Важно, что большинство перечисленных начинаний, социальных форм организации словесных состязаний были возрождены во Франции и Испании уже в XIX в., причем с особенной активностью — во второй его половине, а на рубеже XIX–XX столетий перенесены в Северную и Южную Америку. То есть они оказались вновь вызваны к жизни, с одной стороны, в эпоху оформления литературы как автономного и влиятельного социального института в Европе, а с другой — в период вступления самостоятельных обществ-государств Латинской Америки в процессы социальной и культурной модернизации после окончательного краха Испанской империи (1898). Так, среди прочего, студенческие Цветочные игры были учреждены при чилийском университете в Сантьяго, их призерами стали, в частности, будущие нобелиаты Габриэла Мистраль и Пабло Неруда.

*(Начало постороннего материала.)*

/-- The entry to HOLDING that a fault brings. -/
theorem State.FaultBefore.enters (h : s.FaultBefore e u) : s.FaultLeft e (enterHolding u) := by
  obtain ⟨engine, power, edge, align⟩ := enterHolding_writes u
  have reports := enterHolding_after_abort u
  have kept : ({ u.engine with run := none, carrySource := none, carryTiles := [] } : Engine) =
      { s.engine with run := none, carrySource := none, carryTiles := [] } :=
    congrArg (fun x : Engine => { x with carrySource := none, carryTiles := [] }) h.engine
  refine ⟨by rw [align], by rw [engine, kept], by rw [power], edge, (enterHolding_link u).1, fun r running => ?_,
    fun placed => (enterHolding_tracking (h.placed placed)).1.not_sent⟩
  have missed := h.missed false running
  refine ⟨reports.kept _ missed.flag, ?_, fun placed apart => ?_⟩
  · have := reports.grown .plansMissed
    have := missed.count
    omega
  · obtain ⟨target, others, -⟩ := (enterHolding_tracking (h.placed placed)).1
    have before := missed.ring placed apart
    by_cases mine : ∃ r', u.engine.run = some r' ∧ ringIndex r'.target = ringIndex r.target
    · obtain ⟨r', running', place⟩ := mine
      rcases h.target r' running' with same | later
      · rw [running, Option.some.injEq] at same
        rw [same]
        exact target r' running'
      · rw [later] at place
        exact absurd place.symm apart
    · have free : ∀ r', u.engine.run = some r' → ringIndex r'.target ≠ ringIndex r.target := fun r' running' place =>
        mine ⟨r', running', place⟩
      have same : (abortRun false u).tracking.ring.get (ringIndex r.target) =
          u.tracking.ring.get (ringIndex r.target) := by
        rw [abortRun_tracking]
        cases running' : u.engine.run with
        | none => rfl
        | some r' => exact Table.get_set_ne _ _ (Ne.symm (free r' running'))
      rw [same] at before
      rw [others _ free, before]
      rfl

/-- The start of a run before the entry. -/
theorem State.FaultBefore.starts (h : s.FaultBefore e u) : s.FaultBefore e (startRun u) := by
  have reports := startRun_says u
  have aligned : (startRun u).align = u.align := by simp
  have placed : s.RingPlaced → (startRun u).RingPlaced := fun ok => Changes.keeps ringPlaced_law.change (startRun_changes u) (h.placed ok)
  have target : now u + 2 = e + 2 := by rw [h.epoch]
  have engine : ∃ run, (startRun u).engine = { u.engine with run := run } ∧ ∀ r, run = some r → r.target = e + 2 := by
    cases mode : u.align.mode with
    | none =>
      have whole : startRun u = abortRun true u := by simp [startRun, h.op, mode]
      exact ⟨none, by rw [whole, abortRun_engine], nofun⟩
    | some m =>
      rw [startRun_begins h.op mode]
      refine ⟨_, (beginRun_effect _ m _).1.trans (by rw [abortRun_engine]), fun r hr => ?_⟩
      rw [← Option.some.inj hr, target]
      rfl
  have tracking : (startRun u).tracking = (abortRun true u).tracking := by
    cases mode : u.align.mode with
    | none => simp [startRun, h.op, mode]
    | some m =>
      rw [startRun_begins h.op mode]
      simp
  have after : Says [.planMissed, .counterHalf, .shortage] abortCounters (abortRun true u) (startRun u) := by
    cases mode : u.align.mode with
    | none =>
      have whole : startRun u = abortRun true u := by simp [startRun, h.op, mode]
      rw [whole]
      exact .refl _
    | some m =>
      rw [startRun_begins h.op mode]
      exact (beginRun_says _ m _).mono (by decide) (List.nil_subset _)
  obtain ⟨run, written, later⟩ := engine
  refine ⟨by rw [aligned, h.op], by rw [now, aligned]; exact h.epoch, by rw [written]; exact h.engine, ?_,
    fun r running => .inr ?_, fun r running => .inr (later r (by rw [written] at running; exact running)), placed⟩
  · have := reports.grown .plansMissed
    have := h.count
    omega
  · exact (h.missed true running).mono after fun p _ => by rw [tracking]

end Fault

/-! ## Through the parts in any order -/

/-- Outside OPERATING no part beside entry, listening test and start writes the edge state. -/
theorem takeTask_edge {k : PulseTask} {s : State} (h : s.aside k) (op : s.align.opState ≠ .operating) :
    (takeTask s k).edge = s.edge := by
  obtain ⟨entry, decide, start⟩ := h
  have off : ¬(s.align.opState == .operating) = true := by simpa using op
  have kept (t : State) (ht : t.align = s.align) : edgeCounts t = false := by
    rw [edgeCounts, ht]
    simp [op]
  have held (t : State) (ht : t.align = s.align) : (takeHoldDown t).edge = t.edge := by
    unfold takeHoldDown
    dsimp only
    split
    · rw [ht, if_neg off]
    · rfl
  cases k with
  | entry => rw [takeTask_notDue (k := .entry) (entry rfl)]
  | decide => rw [takeTask_notDue (k := .decide) (decide rfl)]
  | start => rw [takeTask_notDue (k := .start) (start rfl)]
  | holdDown => exact held s rfl
  | update =>
    show (takeUpdate s).edge = _
    unfold takeUpdate
    dsimp only
    split
    · have same : (takeHoldDown { s with pulse := { s.pulse with update := false } }).align = s.align := by simp
      rw [kept _ same, if_neg Bool.false_ne_true]
      exact held { s with pulse := { s.pulse with update := false } } rfl
    · rfl
  | announce | ability =>
    simp only [takeTask, whenHearing]
    split <;> (try split) <;> simp
  | _ => simp [takeTask]

theorem PulseWork.entry_taken {k : PulseTask} (w : PulseWork) (other : k ≠ .entry) : (w.taken k).entry = w.entry := by
  cases k with
  | entry => exact absurd rfl other
  | update =>
    unfold taken
    dsimp only
    split <;> rfl
  | _ => rfl

theorem takeTask_off {j k : PulseTask} {s : State} (off : s.pulse.due j = false) : (takeTask s k).pulse.due j = false := by
  rw [takeTask_pulse]
  exact Bool.eq_false_iff.mpr fun on => by rw [PulseWork.due_taken on] at off; cases off

/-- A fault in OPERATING, before or after its entry to HOLDING. -/
def State.Faulting (s : State) (e : Epoch) (u : State) : Prop :=
  u.pulse.decide = false ∧
    (u.pulse.entry = true ∧ s.FaultBefore e u ∨ u.pulse.entry = false ∧ s.FaultLeft e u)

theorem State.FaultBefore.taken {s u : State} {e : Epoch} (h : s.FaultBefore e u) (decide : u.pulse.decide = false)
    {k : PulseTask} (other : k ≠ .entry) : s.FaultBefore e (takeTask u k) := by
  by_cases start : k = .start
  · subst start
    show s.FaultBefore e (takeStart u)
    unfold takeStart
    split
    · have opened : s.FaultBefore e { u with pulse := { u.pulse with start := false } } :=
        h.mono (.of_same (ks := []) (cs := []) rfl rfl) rfl rfl id fun _ _ => rfl
      exact opened.starts
    · exact h
  · have beside : u.aside k := ⟨fun same => absurd same other, fun _ => decide, fun same => absurd same start⟩
    obtain ⟨engine, -, align, reports⟩ := takeTask_aside beside
    exact h.mono reports engine align (Changes.keeps ringPlaced_law.change (takeTask_changes u k))
      fun p notSent => takeTask_ring beside notSent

Перейдем от истории к теории. Литературные премии как система появляются в модернизирующемся обществе, которое в целом становится грамотным, при умножении и дифференциации образующих это общество социальных отношений, способов и маршрутов циркуляции культурных образцов, — короче говоря, на стадии рыночной организации литературы, когда вокруг словесности складывается сложная сеть интересов и взаимодействий различных групп, возникают особые роли и ролевые стратегии издателя, книгопродавца, критика, журналиста, литературная полемика, борьба и т. д.[69] Теперь литераторы живут главным образом за счет публики, оплачивающей их труд, а не за счет служебного жалованья, пособий или стипендий со стороны меценатов или иных персонализированных источников дохода; кстати говоря, проблемы социального и культурного самоопределения свободного литератора, среди прочего, активизируют в Новейшее время разработку автобиографических жанров словесности, поиски демонстративных стратегий индивидуального поведения автора в обществе (внешность, привычки и повадки, образ жизни и проч.).
В этой ситуации у «продвинутых» групп, ориентированных на относительную автономию и, вместе с тем, общественную авторитетность литературы, повышение идейного воздействия, социальной роли, эстетического качества литературной продукции, возникает желание влиять на литературный процесс, противостоять тенденциям, определяемым читательским и покупательским спросом (или хотя бы существенно их корректировать). Более того, индивидуальный либо коллективный учредитель премии может стремиться с ее помощью поддержать принципиально внерыночные, авангардные, элитарные произведения или литературные стратегии. Нередко премию, премиальный фонд и в XX в. учреждает богатый меценат (скажем, А. Б. Нобель), но присуждает он ее не сам, напрямую, полагаясь на свой вкус, как это делалось ранее, а с помощью экспертов, специалистов — критиков, литературоведов, известных писателей, «звезд» культуры.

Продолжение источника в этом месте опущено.